In cases of concern, the horse handler and therapist were behind the fence and not close enough to try to control, guide, or assist if something goes wrong. There was no effective plan on how to avoid or mitigate an incident that could be anticipated to happen.

Horse handlers and therapists must consider that horses are big, powerful, fast and not totally predictable, no matter how gentle or well-trained the horse may be. If a human injury occurs in such a situation, the question by the lawyers will be, “what was your plan A, B, and C to avoid or mitigate an incident that could cause an injury?” Another concern is that the therapeutic session could turn into the opposite quickly if a patient is traumatized by a horse knocking them down.

This is one scenario from our files –

The therapist and two horse handlers were standing outside of a pasture behind the fence. Three loose horses were drinking at a water tank. The non-horse-experienced participant was instructed to approach the horses alone, to single one out, put a halter on it and lead it away from the group and back to the gate. The patient was given no preliminary safety and technique instruction on how to approach a horse, let alone a group of horses drinking together at a tank, or on how to properly put a halter on a horse and lead it. Figuring it out was part of the therapy experience.

In this case, the participant was a teenage girl. She approached the three horses from behind, made her way between them and up to the head of the middle horse. She reached up to hug the horse, the horses got scared or irritated and rapidly dispersed. [There is usually competition for position when horses are feeding or drinking, and a timid, unfamiliar human entering the group might be seen by the horses as a competing creature or one to be afraid of and run from.] The girl got knocked to the ground. The therapist and horse handlers watched from outside the enclosure and their biggest concern at that moment was to see if a horse might step on the girl’s head. Fortunately, the girl was not seriously injured, but incidents such as this caused underwriters to consider the potential for serious injuries in this activity. The questions for us are: 1) How can this activity be done with greater safety and still achieve a therapeutic goal? 2) On what premise could a claim from such an incident be defended?

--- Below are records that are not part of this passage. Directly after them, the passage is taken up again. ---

-- ==== Sys2Proof/Machine/Drive.lean ====
section
/-! DEFINITION. What a spindle or voice-coil PWM period computes (R256 to R265, R271, R273, R277, R283, R284): the arithmetic of angles, the
current regulator and its duties, the two back-EMF estimates, zero crossings, and the voice-coil regulator. -/

namespace Sys2Proof.Machine

def State.mot (s : State) (n : Ch) : Motor := (s.chan n).mot
def State.modMot (s : State) (n : Ch) (f : Motor → Motor) : State := s.modChan n fun c => { c with mot := f c.mot }
def State.modServo (s : State) (n : Ch) (f : Servo → Servo) : State := s.modChan n fun c => { c with servo := f c.servo }

/-! ### States (R267) -/

def stOff : Nat := 0
def stSense : Nat := 1
def stAlign : Nat := 2
def stRamp : Nat := 3
def stAccel : Nat := 4
def stRun : Nat := 5
def stLost : Nat := 6
def stBrake : Nat := 7
def stCoast : Nat := 8
def stRectify : Nat := 9
def stFault : Nat := 10

def motState (n : Ch) (s : State) : Nat := s.get (F.MOT_STAT_STATE n)
def motIn (n : Ch) (l : List Nat) (s : State) : Bool := l.contains (motState n s)

/-! ### Angles -/

/-- One electrical turn, in the unit of every angle here. -/
def turn : Int := 281474976710656

/-- An angle wrapped into half a turn on either side of zero. -/
def wrapTurn (a : Int) : Int := (a + turn / 2) % turn - turn / 2

/-- cos of an angle, 1/2^60, by its Taylor series to the 26th power. -/
def cosFine (a : Int) : Int :=
  let x := wrapTurn a * 7244019458077122842 / turn
  let x2 := x * x / 1152921504606846976
  (List.range 13).foldr (fun k acc => 1152921504606846976 - x2 * acc / 1152921504606846976 / (((2 * k + 1) * (2 * k + 2) : Nat) : Int)) 1152921504606846976

/-- cos and sin of an angle, 1/2^30. -/
def cosTurn (a : Int) : Int := roundDiv (cosFine a) 1073741824
def sinTurn (a : Int) : Int := cosTurn (a - turn / 4)

/-- atan 2^-k in 2^-48 turn, for the rotations of `angleOf`. -/
def atanTab : List Int := [35184372088832, 20770547670515, 10974586953444, 5570871696862, 2796246208089, 1399486241028, 699913886760,
  349978300884, 174991820497, 87496244017, 43748163730, 21874087080, 10937044192, 5468522177, 2734261099, 1367130551, 683565276,
  341782638, 170891319, 85445659]

/-- The angle of the vector (x, y). -/
def angleOf (x y : Int) : Int :=
  let st : Int × Int × Int := if x < 0 then (-x * 1048576, -y * 1048576, turn / 2) else (x * 1048576, y * 1048576, 0)
  let r := atanTab.zipIdx.foldl (fun (v : Int × Int × Int) t =>
    if v.2.1 < 0 then (v.1 - v.2.1 / 2 ^ t.2, v.2.1 + v.1 / 2 ^ t.2, v.2.2 - t.1) else (v.1 + v.2.1 / 2 ^ t.2, v.2.1 - v.1 / 2 ^ t.2, v.2.2 + t.1)) st
  r.2.2 % turn

/-- The largest natural whose square is at most v, of at most 40 bits. -/
def isqrt (v : Nat) : Nat := (List.range 40).foldl (fun r i => let t := r + 2 ^ (39 - i); if t * t ≤ v then t else r) 0

/-- One over the square root of three. -/
def overRoot3 (v : Int) : Int := roundDiv (v * 577350269189625764) 1000000000000000000

/-- Three phase values on the two axes of the plane, the second along a quarter turn of the forward sequence: with DIR set V and W change
places (R275). -/
def plane (dir : Bool) (v : List Int) : Int × Int :=
  let a := v.getD 0 0; let b := v.getD 1 0; let c := v.getD 2 0
  (roundDiv (2 * a - b - c) 3, overRoot3 (if dir then c - b else b - c))

/-- The phase values of a vector of the plane. -/
def phases (dir : Bool) (v : Int × Int) : List Int :=
  let r := overRoot3 v.2 * 3
  let b := roundDiv (-v.1 + r) 2
  let c := roundDiv (-v.1 - r) 2
  if dir then [v.1, c, b] else [v.1, b, c]

/-! ### Speeds (R253) -/

/-- The format speed of the channel, rpm (R42): that of the image's zone table. -/
def formatRpm (n : Ch) (s : State) : Nat :=
  match s.boot.image.bind fun g => g.zones.getD n.val none with
  | some z => max 1 z.rpm
  | none => max 1 Config.formatSpeed

/-- An electrical speed in 2^-48 turn per PWM period as 1/16,384 of N_f: f_e is N ÷ 10 Hz. -/
def speedOf (n : Ch) (w : Int) (s : State) : Int := roundDiv (w * 32768000000000) (281474976710656 * 4166 * formatRpm n s)

/-! ### Modulation depth and gate commands (R256 to R260) -/

/-- WIN as used (R259). -/
def pwmWin (n : Ch) (s : State) : Nat := min 1000 (max 250 (s.get (F.MOT_PWMCFG_WIN n)))

/-- DEPTH as DEPTHSTAT shows it. -/
def pwmDepth (n : Ch) (s : State) : Nat := (4166 - pwmWin n s) * 4096 / 4166

/-- The edge times of R257, ns. -/
def edgeNs (v : Nat) : Nat := [1, 3, 8, 20].getD v 1

/-- For how many of `period` cycles the high-side and low-side commands of one leg are asserted at a duty: half of the dead time goes off
either side of an edge (R256); a leg without an edge has none. -/
def legTimes (period dead d : Nat) : Nat × Nat :=
  if d = 0 then (0, period) else if period ≤ d then (period, 0) else (d - max 4 dead, period - d - max 4 dead)

/-! ### The current regulator (R260, R261) -/

/-- Whether the block drives the spindle. -/
def driving (n : Ch) (s : State) : Bool := (s.mot n).gates != .hiZ

/-- VMOT_SOFT as used (R263). -/
def vmotSoft (n : Ch) (s : State) : Nat := min (s.get (F.MOT_BRAKE_VMOT_SOFT n)) (s.get (F.MOT_BRAKE_VMOT_MAX n) - 1)

/-- The rotor angle in use and the q-axis target, 2^-28 of full scale: the align vectors stand at 60 and 0 degrees (R273 step 1). -/
def angleUse (n : Ch) (s : State) : Int :=
  match (s.mot n).gates with
  | .align60 => turn / 6 - turn / 4
  | .align0 => -(turn / 4)
  | .forced => (s.mot n).forced
  | _ => (s.mot n).angle

/-- The braking factor s of R276 applied to a value: full up to VMOT_SOFT, nothing at VMOT_MAX. -/
def brakeScale (n : Ch) (v : Int) (s : State) : Int :=
  let hi := s.get (F.MOT_BRAKE_VMOT_MAX n)
  let lo := vmotSoft n s
  let x := min hi (max lo (s.get (F.MOT_VMOT_VMOT n)))
  roundDiv (v * ((hi - x : Nat) : Int)) (max 1 (hi - lo))

/-- The q-axis target of the present state (R261, R273, R276). -/
def qTarget (n : Ch) (s : State) : Int :=
  let m := s.mot n
  match m.gates with
  | .align60 | .align0 => s.get (F.MOT_CUR_I_ALIGN n) * 1048576
  | .forced => s.get (F.MOT_CUR_I_ACCEL n) * 1048576
  | _ =>
    if s.get (F.MOT_STAT_STATE n) = stRun then (s.chan n).servo.tqCmd * (s.get (F.MOT_CUR_I_FS n) : Int) * 8
    else if s.get (F.MOT_STAT_STATE n) = stBrake then
      let b := brakeScale n (s.get (F.MOT_BRAKE_I_BRAKE n) * 1048576) s
      if m.omega < 0 then b else -b
    else s.get (F.MOT_CUR_I_ACCEL n) * 1048576

/-- The vector asked for, its integrators, and the phase values it gives, 2^-28 duty. -/
structure VecCmd where
  intD : Int
  intQ : Int
  duty : List Nat
  lim  : Bool

/-- Phase values as centred duties, scaled towards zero along their angle when the largest would exceed the depth (R260). -/
def dutiesOf (win : Nat) (v : List Int) : List Nat × Bool :=
  let hi := v.foldl max (v.getD 0 0)
  let lo := v.foldl min (v.getD 0 0)
  let span := hi - lo
  let room : Int := (4166 - 2 * win : Nat)
  let lim := decide (room * 268435456 < span * 4166)
  let d := v.map fun x =>
    let off := 2 * x - hi - lo
    if lim then (roundDiv (4166 * span + off * room) (2 * span.natAbs)).toNat
    else (roundDiv (4166 * (268435456 + off)) 536870912).toNat
  (d, lim)

/-- One period of the current regulator. -/
def regulate (n : Ch) (s : State) : VecCmd :=
  let m := s.mot n
  let dir := s.flag (F.MOT_RUNCFG_DIR n)
  let a := angleUse n s
  let c := cosTurn a
  let q := sinTurn a
  let i := plane dir (m.cur.map (· * 131072))
  let eD := -(roundDiv (i.1 * c + i.2 * q) 1073741824)
  let eQ := qTarget n s - roundDiv (i.2 * c - i.1 * q) 1073741824
  let kp : Int := s.get (F.MOT_CURPI_KP n)
  let ki : Int := s.get (F.MOT_CURPI_KI n)
  let vd := roundDiv (kp * eD) 256 + m.intD
  let vq := roundDiv (kp * eQ) 256 + m.intQ
  let r := dutiesOf (pwmWin n s) (phases dir (roundDiv (vd * c - vq * q) 1073741824, roundDiv (vd * q + vq * c) 1073741824))
  let hold := fun (x e : Int) => if r.2 then x else x + roundDiv (ki * e) 4096
  ⟨hold m.intD eD, hold m.intQ eQ, r.1, r.2⟩

/-! ### Back-EMF estimates (R264, R265) -/

/-- The observer's estimate of each phase's back-EMF: applied voltage (duties × VMOT) less resistive and inductive drop, 1/25,595,904 µV. -/
def modelEmf (n : Ch) (old : List Int) (s : State) : List Int :=
  let m := s.mot n
  let fs : Int := s.get (F.MOT_MODEL1_ISENSE_FS n)
  let sum : Nat := m.duty.sum
  (List.range 3).map fun k =>
    let i := m.cur.getD k 0
    2048 * (3 * (m.duty.getD k 0 : Int) - (sum : Int)) * (s.get (F.MOT_VMOT_VMOT n) : Int) * 50000
      - s.get (F.MOT_MODEL0_R_S n) * i * fs * 12498 - s.get (F.MOT_MODEL0_L_S n) * (i - old.getD k 0) * fs * 60000

/-- The second estimate from the 32 samples of terminals and centre tap (R265), 1/1,092,091,904 µV. -/
def secondEmf (n : Ch) (term : List (Vector Int 4)) (old : List Int) (s : State) : List Int :=
  let m := s.mot n
  let fs : Int := s.get (F.MOT_MODEL1_ISENSE_FS n)
  let tap : Int := (term.map fun v => v[3]).sum
  [(term.map fun v => v[0]).sum, (term.map fun v => v[1]).sum, (term.map fun v => v[2]).sum].zipIdx.map fun (x : Int × Nat) =>
    let i := m.cur.getD x.2 0
    (x.1 - tap) * (s.get (F.MOT_VMOT_DIV n) : Int) * 8531968
      - s.get (F.MOT_MODEL0_R_S n) * i * fs * 533248 - s.get (F.MOT_MODEL0_L_S n) * (i - old.getD x.2 0) * fs * 2560000

/-- The angle of a back-EMF vector as a rotor angle: the back-EMF leads the rotor by a quarter turn. -/
def rotorAngle (dir : Bool) (e : List Int) : Int := let v := plane dir e; (angleOf v.1 v.2 - turn / 4) % turn

/-- Whether a back-EMF vector's amplitude reaches that of 1 % of N_f through K_E (R271): K_E · 2π · N_f ÷ 1,000 µV. -/
def emfTurns (n : Ch) (e : List Int) (s : State) : Bool :=
  let v := plane (s.flag (F.MOT_RUNCFG_DIR n)) e
  let lim : Int := s.get (F.MOT_MODEL1_K_E n) * formatRpm n s * 6861816
  decide (lim * lim ≤ v.1 * v.1 + v.2 * v.2)

/-- The crossings of one period, by phase: number 0 to 5 in the forward cycle and the part of the period since it, 2^-16. Nominal angles are
multiples of 60 degrees, a forward sequence U falling, W rising, V falling, U rising, W falling, V rising. -/
def crossings (dir : Bool) (old new : List Int) : List (Nat × Nat) :=
  if old.isEmpty then []
  else
    let order := if dir then [0, 2, 1] else [0, 1, 2]
    (List.range 3).filterMap fun k =>
      let a := old.getD (order.getD k 0) 0
      let b := new.getD (order.getD k 0) 0
      if decide (a < 0) == decide (b < 0) then none
      else some (if b < 0 then [0, 2, 4].getD k 0 else [3, 5, 1].getD k 0, b.natAbs * 65536 / max 1 (a.natAbs + b.natAbs))

/-- Whether a crossing fails against the observer (R265): its angle, and the speed of the interval since the last crossing, 2^-16 period. -/
def crossFails (n : Ch) (k : Nat) (interval : Option Nat) (s : State) : Bool :=
  let m := s.mot n
  let d := wrapTurn (m.angle - (k : Int) * (turn / 6))
  decide ((s.get (F.MOT_OBS_ANG_THR n) : Int) * turn < (d.natAbs : Int) * 360) ||
  match interval with
  | none => false
  | some t =>
    let x : Int := 6 * (t : Int) * m.omega
    decide ((s.get (F.MOT_OBS_SPD_THR n) : Int) * (x.natAbs : Int) < ((turn * 65536 - x).natAbs : Int) * 256)

/-- One crossing is taken: it counts in the cycle under way, and in forward sequence among the detector's intervals (R265, R277). -/
def takeCrossing (n : Ch) (x : Nat × Nat) (s : State) : State :=
  let m := s.mot n
  let t := m.since - x.2
  let bad := crossFails n x.1 (m.zc.map fun _ => t) s
  let fwd := m.zc == some ((x.1 + 5) % 6)
  s.modMot n fun m => { m with
    zc := some x.1
    since := x.2
    cyc := m.cyc.map fun c => (c.1 + 1, c.2 + bad.toNat)
    ints := if m.catching && fwd then (t :: m.ints).take 11 else [] }

/-- The catch detector's speed: the mean of its intervals, 2^-48 turn per period (R277). -/
def detectorOmega (m : Motor) : Int := roundDiv (turn * 65536 * (m.ints.length : Int)) (max 1 (6 * m.ints.sum))

/-- Twelve consecutive crossings with intervals within 3 % of their mean (R277 step 4). -/
def detectorDone (m : Motor) : Bool :=
  m.ints.length == 11 && m.ints.all fun t => decide (((t * 11 : Nat) - (m.ints.sum : Nat) : Int).natAbs * 100 ≤ 3 * m.ints.sum)

/-- The observer takes a seed (R272, R276, R277). -/
def seed (n : Ch) (angle omega : Int) (s : State) : State :=
  s.modMot n fun m => { m with angle := angle % turn, omega := omega, intD := 0, intQ := 0, cyc := none }

/-- The measurement of the back-EMF vector begins anew (R271). -/
def measureStart (n : Ch) (s : State) : State := s.modMot n fun m => { m with periods := 0, adv := 0, calSum := (0, 0, 0) }

/-- The mean angle advance of the measurement; none below the amplitude of 1 % (R271). -/
def measuredOmega (n : Ch) (s : State) : Int :=
  let m := s.mot n
  if emfTurns n m.emf s then roundDiv m.adv (max 1 m.periods) else 0

/-- The observer is seeded with the measured vector (R272, R276): in backward rotation the back-EMF lags the rotor. -/
def seedVector (n : Ch) (w : Int) (s : State) : State := seed n ((s.mot n).vec.getD 0 + if w < 0 then turn / 2 else 0) w s

/-- The last measured speed as 2^-48 turn per period. -/
def omegaBack (n : Ch) (s : State) : Int := roundDiv ((s.mot n).speed * 4166 * formatRpm n s * turn) 32768000000000

/-- The amplitude of the current vector, 2^-29 of full scale (R266). -/
def currentAmp (n : Ch) (s : State) : Nat := isqrt (((s.mot n).cur.map fun i => i.natAbs * i.natAbs).sum * 2 * 68719476736 / 3)

/-! ### The voice coil (R283 to R285) -/

/-- The sign of motion towards the ramp: the outer diameter while RET_DIR is 0 (R284). -/
def rampSign (n : Ch) (s : State) : Int := if s.flag (F.MOT_VCM_RET_DIR n) then 1 else -1

/-- The coil's back-EMF in µV: CHn_VCB − VC_R × i (R284). -/
def coilVel (n : Ch) (current vcb : Int) (s : State) : Int := vcb - (s.get (F.MOT_VCM_VC_R n) : Int) * 50 * current

/-- A current fraction in 1/256 of VC_FS as 1/32,768 mA. -/
def coilFrac (n : Ch) (f : Nat) (s : State) : Int := ((s.get (F.MOT_VCM_VC_FS n) * f * 128 : Nat) : Int)

/-- The current target of the period, 1/32,768 mA (R283, R284, R285 step 3). -/
def coilAim (n : Ch) (current vcb : Int) (s : State) : Int :=
  let v := coilVel n current vcb s
  let lim := coilFrac n (s.get (F.MOT_RETCFG_RET_ILIM n)) s
  let vel := fun (sign : Int) => clampI lim (Config.coilTarget (sign * (s.get (F.MOT_RETCFG_RET_VEL n) : Int) * 2000) v * 32768)
  match (s.mot n).vc with
  | .off => 0
  | .current => (s.chan n).servo.vcCmd * (s.get (F.MOT_VCM_VC_FS n) : Int)
  | .load => vel (-(rampSign n s))
  | .retract => vel (rampSign n s)
  | .hold => rampSign n s * coilFrac n (s.get (F.MOT_RETCFG_RET_HOLD n)) s

/-- At rest against the ramp: below RET_VEL ÷ 8 with the current at RET_ILIM (R285 step 2). -/
def atRest (n : Ch) (current vcb aim : Int) (s : State) : Bool :=
  decide ((coilVel n current vcb s).natAbs * 8 < s.get (F.MOT_RETCFG_RET_VEL n) * 2000) &&
  decide (aim.natAbs = (coilFrac n (s.get (F.MOT_RETCFG_RET_ILIM n)) s).natAbs)

/-- The legs A and B of the bridge at a duty of ±250 cycles about the centre; all low while the coil is off. -/
def coilGates (n : Ch) (aim current : Int) (s : State) : List (Nat × Nat) :=
  if (s.mot n).vc = .off then [(0, 0), (0, 0)]
  else
    let d := clampI 250 (Config.coilDuty aim current)
    let dead := s.get (F.MOT_PWMCFG_DEADTIME n)
    [legTimes 500 dead (250 + d).toNat, legTimes 500 dead (250 - d).toNat]

end Sys2Proof.Machine
end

First of all, we do not advocate an inexperienced person, a novice, entering a pasture, paddock or stall to approach a horse for whatever purpose, until and unless they have been trained in the safest possible approach, and without a skilled and knowledgeable horseman close at hand (not on the other side of the fence) who can attempt to control and guide the situation. The novice should have pre-instruction and practice on how to halter and lead a horse and how to avoid being stepped on by a horse. They also need to learn about how horses think, react, and the potential pecking order dynamics in a herd.

Expecting a novice to go into such a situation with no orientation and close-by supervision is kind of like throwing someone into a lake to see if they can figure out how to swim.  Horses are big, powerful and quick when they think they need to be. Safer teaching scenarios need to be implemented for these situations.